On becoming a strategic value

The biggest opportunity/challenge I see for the future in H&S is for H&S professionals to convince senior line management that H&S is a strategic value to their enterprise and not just some regulatory necessity. For this to come to fruition H&S pros must learn to speak in the language of the customer where the customer in this case is senior line management. This requires them to be able to express H&S outputs in terms that directly relate to the critical outputs of their enterprise e.g. cost, productivity, sales equivalent dollars, customer service, etc. When this is the case, excellence is the outcome.

I was honored when Dave Johnson, editor of ISHN, asked me to write a brief essay on the future of H&S for the 50 Year Anniversary edition of the magazine. I have valued ISHN over the last 50 years of my 55 years in the H&S field. Mr. Johnson has been a true gift to those of us in H&S. He has shared his prescient views with us in many modalities, not just print. We are indeed fortunate to have a “trade” publication of the quality of ISHN. Actually, I consider it a professional publication and continue to value its content. Thanks Dave, and carry on!

Dr. Rick Fulwiler, CIH, CSP, CSHM
President, Technology Leadership Associates

Developing a brother/sister keeper’s culture

“If you see something, say something.” This contemporary slogan reflects a widespread debilitating fear of interpersonal conflict, abuse, and violence that is jeopardizing human welfare worldwide—the peace and freedom U.S. residents take for granted. It seems human discourse these days is more about hate, mistrust, and revenge than love, trust, and kindness.
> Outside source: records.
-- ==== Sys2Proof/Laws/TackDma.lean ====
section
/-! SUPPORT. What each operation of TackDma keeps. -/

namespace Sys2Proof.Machine

set_option linter.unreachableTactic false
set_option linter.unusedTactic false

variable {P : State → Prop} {s : State}

theorem State.busWrite_keeps (u : Keeps [.freeCtr, .ras, .enc, .dec, .cmp, .out, .cores, .drm, .run, .hq, .txn, .blw, .fsh, .glb, .irc, .tck, .log, .sem, .flt, .grt] P) {a0 : Nat} {a1 : Sys2Proof.Word} (k : P s) : P (State.busWrite a0 a1 s) := by
  unfold State.busWrite
  repeat' (first
    | with_reducible assumption
    | (with_reducible refine u.mono ?_; decide)
    | (intro _ h; exact h)
    | (intro h; exact h)
    | (intro _; rfl)
    | (with_reducible refine State.writeAddr_keeps ?_ ?_)
    | (with_reducible refine State.writeAddr_keeps_of ?_ ?_ (by assumption))
    | (with_reducible refine State.busStore_keeps ?_ ?_)
    | (with_reducible refine ite_keeps ?_ ?_)
    | split
    | dsimp only [id])

theorem State.copyWord_keeps (u : Keeps [.freeCtr, .ras, .enc, .dec, .cmp, .out, .cores, .drm, .run, .hq, .txn, .blw, .fsh, .glb, .irc, .tck, .log, .sem, .flt, .grt] P) {a0 : Nat} {a1 : Nat} (k : P s) : P (State.copyWord a0 a1 s).1 := by
  unfold State.copyWord
  repeat' (first
    | with_reducible assumption
    | (with_reducible refine u.mono ?_; decide)
    | (intro _ h; exact h)
    | (intro h; exact h)
    | (intro _; rfl)
    | (with_reducible refine State.busRead_keeps ?_ ?_)
    | (with_reducible refine State.busRead_keeps_of ?_ ?_ (by assumption))
    | (with_reducible refine State.busWrite_keeps ?_ ?_)
    | (with_reducible refine ite_keeps ?_ ?_)
    | split
    | dsimp only [id])
theorem State.copyWord_keeps_of (u : Keeps [.freeCtr, .ras, .enc, .dec, .cmp, .out, .cores, .drm, .run, .hq, .txn, .blw, .fsh, .glb, .irc, .tck, .log, .sem, .flt, .grt] P) {a0 : Nat} {a1 : Nat} {t r} (k : P s) (e : State.copyWord a0 a1 s = (t, r)) : P t := by
  have h := State.copyWord_keeps (P := P) u (a0 := a0) (a1 := a1) k
  rw [e] at h
  exact h

theorem State.copyWords_keeps (u : Keeps [.freeCtr, .ras, .enc, .dec, .cmp, .out, .cores, .drm, .run, .hq, .txn, .blw, .fsh, .glb, .irc, .tck, .log, .sem, .flt, .grt] P) {a0 a1 a2 : Nat} (k : P s) : P (State.copyWords a0 a1 a2 s).1 := by
  induction a2 generalizing s with
  | zero => exact k
  | succ n ih =>
    have h := ih k
    unfold State.copyWords
    split
    · rename_i e
      rw [e] at h
      exact h
    · rename_i e
      rw [e] at h
      have g := State.copyWord_keeps (P := P) (a0 := a0 + 4 * n) (a1 := a1 + 4 * n) (u.mono (by decide)) h
      split
      · rename_i e'
        rw [e'] at g
        exact g
      · rename_i e'
        rw [e'] at g
        exact g
theorem State.copyWords_keeps_of (u : Keeps [.freeCtr, .ras, .enc, .dec, .cmp, .out, .cores, .drm, .run, .hq, .txn, .blw, .fsh, .glb, .irc, .tck, .log, .sem, .flt, .grt] P) {a0 a1 a2 : Nat} {t r} (k : P s) (e : State.copyWords a0 a1 a2 s = (t, r)) : P t := by
  have h := State.copyWords_keeps (P := P) u (a0 := a0) (a1 := a1) (a2 := a2) k
  rw [e] at h
  exact h

theorem State.dmaEnd_keeps (u : Keeps [.tck] P) {a0 : Nat} (k : P s) : P (State.dmaEnd a0 s) := by
  unfold State.dmaEnd
  repeat' (first
    | with_reducible assumption
    | (with_reducible refine u.mono ?_; decide)
    | (intro _ h; exact h)
    | (intro h; exact h)
    | (intro _; rfl)
    | (with_reducible refine State.dmaStartAll_keeps ?_ ?_)
    | (with_reducible refine State.modDma_keeps ?_ ?_)
    | (with_reducible refine ite_keeps ?_ ?_)
    | split
    | dsimp only [id])

theorem State.dmaStop_keeps (u : Keeps [.tck, .log] P) {a0 : Nat} {a1 : Nat} (k : P s) : P (State.dmaStop a0 a1 s) := by
  unfold State.dmaStop
  repeat' (first
    | with_reducible assumption
    | (with_reducible refine u.mono ?_; decide)
    | (intro _ h; exact h)
    | (intro h; exact h)
    | (intro _; rfl)
    | (with_reducible refine State.each_keeps (fun _ _ _ => ?_) ?_)
    | (with_reducible refine State.modDma_keeps ?_ ?_)
    | (with_reducible refine State.limited_keeps ?_ (fun _ _ => ?_) ?_)
    | (with_reducible refine State.raise_keeps ?_ ?_)
    | (with_reducible refine ite_keeps ?_ ?_)
    | split
    | dsimp only [id])

theorem execDmaComplete_keeps (u : Keeps [.freeCtr, .ras, .enc, .dec, .cmp, .out, .cores, .drm, .run, .hq, .txn, .blw, .fsh, .glb, .irc, .tck, .log, .sem, .flt, .grt] P) (k : P s) : ∀ t, execDmaComplete s = .next t → P t := by
  intro t e
  injection e with e
  rw [← e]
  clear e
  repeat' (first
    | with_reducible assumption
    | (with_reducible refine u.mono ?_; decide)
    | (intro _ h; exact h)
    | (intro h; exact h)
    | (intro _; rfl)
    | (with_reducible refine nextOr_keeps (ok_keeps ?_) ?_)
    | (with_reducible refine State.copyWords_keeps ?_ ?_)
    | (with_reducible refine State.copyWords_keeps_of ?_ ?_ (by assumption))
    | (with_reducible refine State.wakeRise_keeps ?_ ?_)
    | (with_reducible refine State.dmaEnd_keeps ?_ ?_)
    | (with_reducible refine State.dmaStop_keeps ?_ ?_)
    | (with_reducible refine State.modDma_keeps ?_ ?_)
    | (with_reducible refine ite_keeps ?_ ?_)
    | split
    | dsimp only [id])

theorem execDmaBusError_keeps (u : Keeps [.freeCtr, .ras, .enc, .dec, .cmp, .out, .cores, .drm, .run, .hq, .txn, .blw, .fsh, .glb, .irc, .tck, .log, .sem, .flt, .grt] P) {a0 : Nat} {a1 : Sys2Proof.Word} (k : P s) : ∀ t, execDmaBusError a0 a1 s = .next t → P t := by
  intro t e
  injection e with e
  rw [← e]
  clear e
  repeat' (first
    | with_reducible assumption
    | (with_reducible refine u.mono ?_; decide)
    | (intro _ h; exact h)
    | (intro h; exact h)
    | (intro _; rfl)
    | (with_reducible refine nextOr_keeps (ok_keeps ?_) ?_)
    | (with_reducible refine State.copyWords_keeps ?_ ?_)
    | (with_reducible refine State.copyWords_keeps_of ?_ ?_ (by assumption))
    | (with_reducible refine State.dmaStop_keeps ?_ ?_)
    | (with_reducible refine State.modDma_keeps ?_ ?_)
    | (with_reducible refine ite_keeps ?_ ?_)
    | split
    | dsimp only [id])

theorem execDmaDisable_keeps (u : Keeps [.freeCtr, .cmp, .drm, .run, .blw, .glb, .irc, .tck, .log, .sem, .flt] P) {a0 : Nat} (k : P s) : ∀ t, execDmaDisable a0 s = .next t → P t := by
  intro t e
  injection e with e
  rw [← e]
  clear e
  repeat' (first
    | with_reducible assumption
    | (with_reducible refine u.mono ?_; decide)
    | (intro _ h; exact h)
    | (intro h; exact h)
    | (intro _; rfl)
    | (with_reducible refine nextOr_keeps (ok_keeps ?_) ?_)
    | (with_reducible refine State.dmaArbitrate_keeps ?_ ?_)
    | (with_reducible refine State.stopChannel_keeps ?_ ?_)
    | (with_reducible refine ite_keeps ?_ ?_)
    | split
    | dsimp only [id])

theorem execDmaEnable_keeps (u : Keeps [.tck] P) {a0 : Nat} (k : P s) : ∀ t, execDmaEnable a0 s = .next t → P t := by
  intro t e
  injection e with e
  rw [← e]
  clear e
  repeat' (first
    | with_reducible assumption
    | (with_reducible refine u.mono ?_; decide)
    | (intro _ h; exact h)
    | (intro h; exact h)
    | (intro _; rfl)
    | (with_reducible refine nextOr_keeps (ok_keeps ?_) ?_)
    | (with_reducible refine State.modDma_keeps ?_ ?_)
    | (with_reducible refine ite_keeps ?_ ?_)
    | split
    | dsimp only [id])

end Sys2Proof.Machine
end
What will it take for a dramatic paradigm shift? How can the opening quotation become a social norm? Not only that people everywhere notice and report potential threats to safety, health, and security on a routine basis; but they are continuously on the lookout for actively-caring-for-people (AC4P) behaviors to reinforce with positive recognition and appreciation.

Many safety pros, consultants, and line workers have practiced the very procedures that can bring the opening slogan to life, and thereby cultivate a culture of interpersonal empathy, compassion, and AC4P behavior. While these safety processes have many labels, designed to market an “original” approach to prevent workplace injuries, the essential ingredients are the same for each—peer-to-peer behavioral observation, feedback, and coaching. This interdependent process operationalizes the opening quotation and could save the world if practiced effectively on a large scale.

This is easier said than done, of course, but the industrial safety and health (IS&H) world has addressed the human dynamics of safety and security with AC4P coaching, leading to brother/sister keepers’ cultures. Safety pros know what it takes to make this happen. The challenge: spread the evidence-based principles and procedures of this AC4P process beyond the workplace.

This is a potential future and positive legacy of IS&H in America. Show the world how to cultivate a culture in which AC4P behavior becomes the norm—expected at work, at school, at home, and throughout the community. The result: organizations without personal injuries, schools without bullying, families without abuse, communities without violence, and nations without wars.

Dr. E. Scott Geller
Distinguished Alumni Professor Department of PsychologyVirginia Tech

“Our image to management is a weakness and holds us back”

I am not an advocate of events as having direct impact on the safety profession. Certainly, they can if management teams that employ safety professionals are influenced by these to take a closer look at how they are managing safety. But that is hard to pin down.

You just don’t seem to hear any outcry: where were safety professionals in these events? In most cases they fade from view rather quickly and seem to rarely invoke legislation or regulation that would require safety professional staff support.

I like to consider the entire history of ASSE as a mirror. It started as an association of safety staff at workers’ comp insurance companies who had these professionals on staff to visit their insureds and see how they were doing in terms of safety management. Eventually, the larger companies elected to have their own safety and health staff. ASSE continued to grow.

Obviously OSHA was a growth influence. However, I recall some years ago seeing a plot of ASSE membership. I noted that there was a noticeable increase in ASSE membership around the time of OSHA’s inauguration. My recollection was that it was not large.

I think an important point is that there are 35,000 ASSE members and probably another 12,000 AIHA members. The standard number of workplaces that OSHA has under their jurisdiction is typically reported at 7.5 million. So the number of sites with safety and health professionals on their staff is minor.

I think that the evolution during more recent years of going beyond compliance issues, developing management techniques for safety and health, and focusing on sustainability for safety have increased the attractiveness of having safety and health professionals on staff.

I believe that our professional associations could promote this profession more by being strong public advocates for safety and health professionals as value add-on staff supporting management teams and fellow employees. The image projected has been over many years that safety and health professionals are extensions of OSHA in the workplace and are more a servant to OSHA than a supporter of our management teams.

So, the safety and health profession has improved in technology understanding but our image to our management teams is a weakness and holds us back. The safety profession has improved and advanced but there are abundant opportunities to be greater.

Some years ago at an ASSE PDC Management Forum a company manager said this in response to the question: What advice can you give to the safety and health professionals listening to you today. He said: “We know that you know safety and health. We need for you to know us.”